Some interesting samples.
How much should I pay??
How much more than the content would gold in interesting formats be? ebay No:310888843413

http://www.ebay.co.uk/itm/chloride-of-GOLD-auric-trichloride-vintage-pure-scrap-24ct-toner-Johnsons-Hendon-/310888843413


----------



## necromancer (Mar 10, 2014)

it states sealed 15 grain vials,

15 grains X 3 = 45 grains

Total Gold Value:
(USD - U.S. Dollar)
$125.62

Total Gold Weight
Troy Ounces: 0.09375
Grains: 45.00
Grams: 2.916


http://coinapps.com/gold/grain/calculator/


----------



## justinhcase (Mar 10, 2014)

Yes I can calculate the gold value's but This example is about a little history.
Can AU have more value in unusual presentations?
The trick is to increase the value beyond that of the molecules presented.
This is a rare example I have no Idea about.But More than worth the £30 it is at the moment.
But the really interesting thing is can we add value beyond that?


----------



## bmgold2 (Mar 10, 2014)

That auction states,


> THREE unopened and sealed 15 grain vials, each guaranteed by the maker to contain AT LEAST 7 grains of pure gold. ---- One vial 7 grains = 0.4535 grams, 3 vials is nearly 1.5grams of pure gold.

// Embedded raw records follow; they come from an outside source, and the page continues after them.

theorem fuseOne_count {g h : Gang} (e : g.fuseOne = some h) : h.joinCount < g.joinCount := by
  unfold Gang.fuseOne at e
  split at e
  · cases e
  · rename_i j hj
    cases e
    have := List.find?_some hj
    simp only [Bool.and_eq_true] at this
    exact joinCount_reset g _ j this.1.1.1 fun k => by rw [fuseInto_joins]

theorem foldl_modFrag_joins (is : List FragId) (f : Frag → Frag) (g : Gang) :
    (is.foldl (fun (g : Gang) i => g.modFrag i f) g).joins = g.joins := by
  induction is generalizing g with
  | nil => rfl
  | cons i is ih => exact (ih _).trans rfl

theorem foldl_parent_valid (js : List JoinId) (up : Option JoinId) (g : Gang) (k : JoinId) :
    ((js.foldl (fun (g : Gang) i => g.setJoin i { g.joins.get i with parent := up }) g).joins.get k).valid = (g.joins.get k).valid := by
  induction js generalizing g with
  | nil => rfl
  | cons i js ih =>
    refine (ih _).trans ?_
    rw [join_set]
    split
    · rename_i h; rw [h]
    · rfl

theorem pruneOne_count {g h : Gang} (e : g.pruneOne = some h) : h.joinCount < g.joinCount := by
  unfold Gang.pruneOne at e
  split at e
  · cases e
  · rename_i j hj
    cases e
    have := List.find?_some hj
    simp only [Bool.and_eq_true] at this
    exact joinCount_reset g _ j this.1 fun k => by rw [foldl_parent_valid, foldl_modFrag_joins]

theorem settleJoins_done (n : Nat) (g : Gang) (h : g.joinCount ≤ n) :
    (g.settleJoins n).pruneOne = none ∧ (g.settleJoins n).fuseOne = none := by
  induction n generalizing g with
  | zero =>
    refine ⟨?_, ?_⟩
    · cases e : g.pruneOne with
      | none => exact e
      | some x => exact absurd (pruneOne_count e) (by omega)
    · cases e : g.fuseOne with
      | none => exact e
      | some x => exact absurd (fuseOne_count e) (by omega)
  | succ n ih =>
    unfold Gang.settleJoins
    split
    · rename_i x e; exact ih x (by have := pruneOne_count e; omega)
    · rename_i hp
      split
      · rename_i x e; exact ih x (by have := fuseOne_count e; omega)
      · rename_i hf; exact ⟨hp, hf⟩

/-- Settled tables stand still: no join has fewer than two children, and none waits to be fused (R21, R22). -/
theorem settle_done (g : Gang) : g.settle.pruneOne = none ∧ g.settle.fuseOne = none :=
  settleJoins_done 64 g (Nat.le_trans List.countP_le_length (by simp [allFin]))

/-- Tables on which neither R21 nor R22 acts any more are sound where their masks are. -/
theorem splitTables_of_done {g : Gang} (hp : g.pruneOne = none) (hf : g.fuseOne = none)
    (disjoint : ∀ i k, (g.frags.get i).valid = true → (g.frags.get k).valid = true → i ≠ k →
      (g.frags.get i).mask &&& (g.frags.get k).mask = 0)
    (nonempty : ∀ i, (g.frags.get i).valid = true → (g.frags.get i).mask ≠ 0)
    (live : ∀ l : LaneId, (∃ i, (g.frags.get i).valid = true ∧ (g.frags.get i).mask.getLsbD l.val = true) ↔
      g.launched.getLsbD l.val = true ∧ g.exited.getLsbD l.val = false) : SplitTables g := by
  have two : ∀ j, (g.joins.get j).valid = true → 2 ≤ (g.members j).length + (g.childJoins j).length := by
    intro j hj
    unfold Gang.pruneOne at hp
    split at hp
    · rename_i e
      have := List.find?_eq_none.1 e j (List.mem_finRange j)
      simp only [hj, Bool.true_and, decide_eq_true_eq] at this
      omega
    · cases hp
  refine ⟨disjoint, nonempty, live, fun j hj => ?_, fun j hj hc => ?_⟩
  · have := two j hj
    simp only [Gang.members, Gang.childJoins, ← List.countP_eq_length_filter, allFin] at this
    simpa only [beq_eq_decide] using this
  · have none : g.childJoins j = [] := List.filter_eq_nil_iff.2 fun k _ h => by
      simp only [Bool.and_eq_true, beq_iff_eq] at h
      exact hc k h.1 h.2
    unfold Gang.fuseOne at hf
    split at hf
    · rename_i e
      have h2 := two j hj
      have := List.find?_eq_none.1 e j (List.mem_finRange j)
      rw [none] at this h2
      have hm : (g.members j).isEmpty = false := by cases hl : g.members j <;> simp_all
      simp only [hj, hm, List.isEmpty_nil, Bool.not_false, Bool.and_self, Bool.true_and, List.all_eq_true, not_forall] at this
      obtain ⟨i, hi, hw⟩ := this
      have mi := (List.mem_filter.1 hi).2
      simp only [Bool.and_eq_true, beq_iff_eq] at mi
      refine ⟨i, mi.1, mi.2, fun ⟨a, b, c⟩ => hw ?_⟩
      unfold Gang.waitsAtJoin
      simp only [mi.2, mi.1, a, b, Gang.inHandler]
      cases hi : g.intrap <;> simp_all
    · cases hf

/-! ### A gang after an instruction boundary with no result outstanding -/

/-- `h` is `g` after an instruction that writes no register: only what keeps the gang's progress differs, and of the loop counters
at most the one that an end instruction counts down. -/
structure Moved (g h : Gang) : Prop where
  same : { h with frags := g.frags, joins := g.joins, handler := g.handler, latch := g.latch, lc := g.lc, loops := g.loops,
                  heldTraps := g.heldTraps, watchdog := g.watchdog, hung := g.hung, pend := g.pend } = g
  lc : ∀ n : Fin 3, h.lc.get n = g.lc.get n ∨ (∃ r ∈ g.loops.head?, lcIx r.counter = n ∧ h.lc.get n = g.lc.get n - 1)
  pend : g.pend = [] → h.pend = []

theorem SameData.moved {g h k : Gang} (a : Moved g h) (b : SameData h k) : Moved g k := by
  have e := b.1
  refine ⟨?_, ?_, fun x => b.2 (a.pend x)⟩
  · have := congrArg (fun x : Gang => ({ x with
      frags := g.frags, joins := g.joins, handler := g.handler, latch := g.latch, lc := g.lc, loops := g.loops,
      heldTraps := g.heldTraps, watchdog := g.watchdog, hung := g.hung, pend := g.pend } : Gang)) e
    exact this.trans a.same
  · have l : k.lc = h.lc := by have := congrArg Gang.lc e; exact this
    rw [l]; exact a.lc

theorem advance_moved (g g0 : Gang) (c : Cursor) (n : DWord)
    (h0 : { g with frags := g0.frags, latch := g0.latch, watchdog := g0.watchdog, hung := g0.hung, pend := g0.pend } = g0)
    (hp : g0.pend = [] → g.pend = []) : Moved g0 (g.advance c n) := by
  have l : g.lc = g0.lc := by rw [← h0]
  have lo : g.loops = g0.loops := by rw [← h0]
  unfold Gang.advance
  split
  · exact ⟨by rw [← h0], fun n => .inl (by rw [← h0]), fun h => by simpa using hp h⟩
  · split
    · exact ⟨by rw [← h0]; rfl, fun n => .inl (by rw [← h0]; rfl), fun h => by simpa using hp h⟩
    · rename_i r rest e
      have key : ∀ h : Gang, h.lc = g.lc.set (lcIx r.counter) (g.lc.get (lcIx r.counter) - 1) →
          ∀ n : Fin 3, h.lc.get n = g0.lc.get n ∨
            (∃ r ∈ g0.loops.head?, lcIx r.counter = n ∧ h.lc.get n = g0.lc.get n - 1) := by
        intro h e1 n
        rw [e1]
        by_cases h : lcIx r.counter = n
        · right; refine ⟨r, by simp [← lo, e], h, ?_⟩; simp [get_set, h, l]
        · left; simp [get_set, h, l]
      dsimp only
      split
      · exact ⟨by rw [← h0]; rfl, fun n => .inl (by rw [← h0]; rfl), fun h => by simpa using hp h⟩
      · split
        · exact ⟨by rw [← h0]; rfl, key _ rfl, fun h => by simpa using hp h⟩
        · exact ⟨by rw [← h0]; rfl, key _ rfl, fun h => by simpa using hp h⟩

theorem stepLatch_form (g : Gang) (p : Option RegField) : ∃ la, g.stepLatch p = { g with latch := la } := by
  unfold Gang.stepLatch
  cases p with
  | none => exact ⟨_, rfl⟩
  | some r => dsimp only; split <;> exact ⟨_, rfl⟩

theorem countWindows_pend {g : Gang} (c : Cursor) (b : Bool) (h : g.pend = []) : (g.countWindows c b).pend = [] := by
  simp [Gang.countWindows, closedFirst, h]

theorem restAges_form (g : Gang) (c : Cursor) : ∃ fr, g.restAges c = { g with frags := fr } := by
  unfold Gang.restAges
  split <;> exact ⟨_, rfl⟩

/-! ### States -/

end Sys2Proof.Machine

namespace Sys2Proof.Spec

open Sys2Proof.Machine

theorem OnlyCore.refl (s : State) : OnlyCore s s := ⟨rfl, List.prefix_refl _, fun _ _ => rfl, fun _ => rfl⟩

theorem OnlyGang.refl (s : State) : OnlyGang s s :=
  { OnlyCore.refl s with core := rfl, gangs := fun _ _ => rfl, teams := fun _ => rfl }

theorem OnlyGang.cur {s t : State} (h : OnlyGang s t) : t.cur = s.cur := by have := congrArg State.cur h.rest; exact this

theorem OnlyGang.trans {s t u : State} (a : OnlyGang s t) (b : OnlyGang t u) : OnlyGang s u := by
  have hc := a.cur
  refine ⟨⟨?_, a.reports.trans b.reports, ?_, ?_⟩, ?_, ?_, ?_⟩
  · have := congrArg (fun x : State => { x with cores := s.cores, sel := s.sel, reports := s.reports }) b.rest
    exact this.trans a.rest
  · intro c hne
    rw [b.cores c (by rw [hc]; exact hne), a.cores c hne]
  · intro x; rw [b.mem, a.mem]
  · have e := b.core
    rw [hc] at e
    have := congrArg (fun x : Core => { x with slots := s.curCore.slots, teams := s.curCore.teams }) e
    refine this.trans ?_
    have : t.curCore = t.core s.cur.core := by simp [State.curCore, hc]
    rw [this]; exact a.core
  · intro i hne
    have e := b.gangs i (by rw [hc]; exact hne)
    rw [hc] at e; rw [e]
    have : t.curCore = t.core s.cur.core := by simp [State.curCore, hc]
    rw [this]; exact a.gangs i hne
  · intro i
    have e := b.teams i
    rw [hc] at e
    have := congrArg (fun x : Team => { x with issued := (s.curCore.team i).issued }) e
    refine this.trans ?_
    have : t.curCore = t.core s.cur.core := by simp [State.curCore, hc]
    rw [this]; exact a.teams i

So the value is only $64.61 as I type this ($1339.60/Toz.) Edit - actually only $58.60 --- NEARLY 1.5grams

If you plan to keep it as is then it could have more value as a collector's item, at least to you. Set your maximum bid and see what happens.


----------



## necromancer (Mar 10, 2014)

bmgold2 said:


> That auction states,
> 
> 
> > THREE unopened and sealed 15 grain vials, each guaranteed by the maker to contain AT LEAST 7 grains of pure gold. ---- One vial 7 grains = 0.4535 grams, 3 vials is nearly 1.5grams of pure gold.
> ...




just seen that sorry, my link will be helpful

thank you bmgold2 !!!


----------



## bmgold2 (Mar 11, 2014)

necromancer said:


> just seen that sorry, my link will be helpful
> 
> thank you bmgold2 !!!



I bookmarked that site just now. There's a lot of good information and calculators on that site. I particularly liked the base metal calculators and coin values but all of it could be useful to PM refiners.


----------



## necromancer (Mar 11, 2014)

yes it is, & i need to remember to wear my glasses more often !!

sorry about my error above.


----------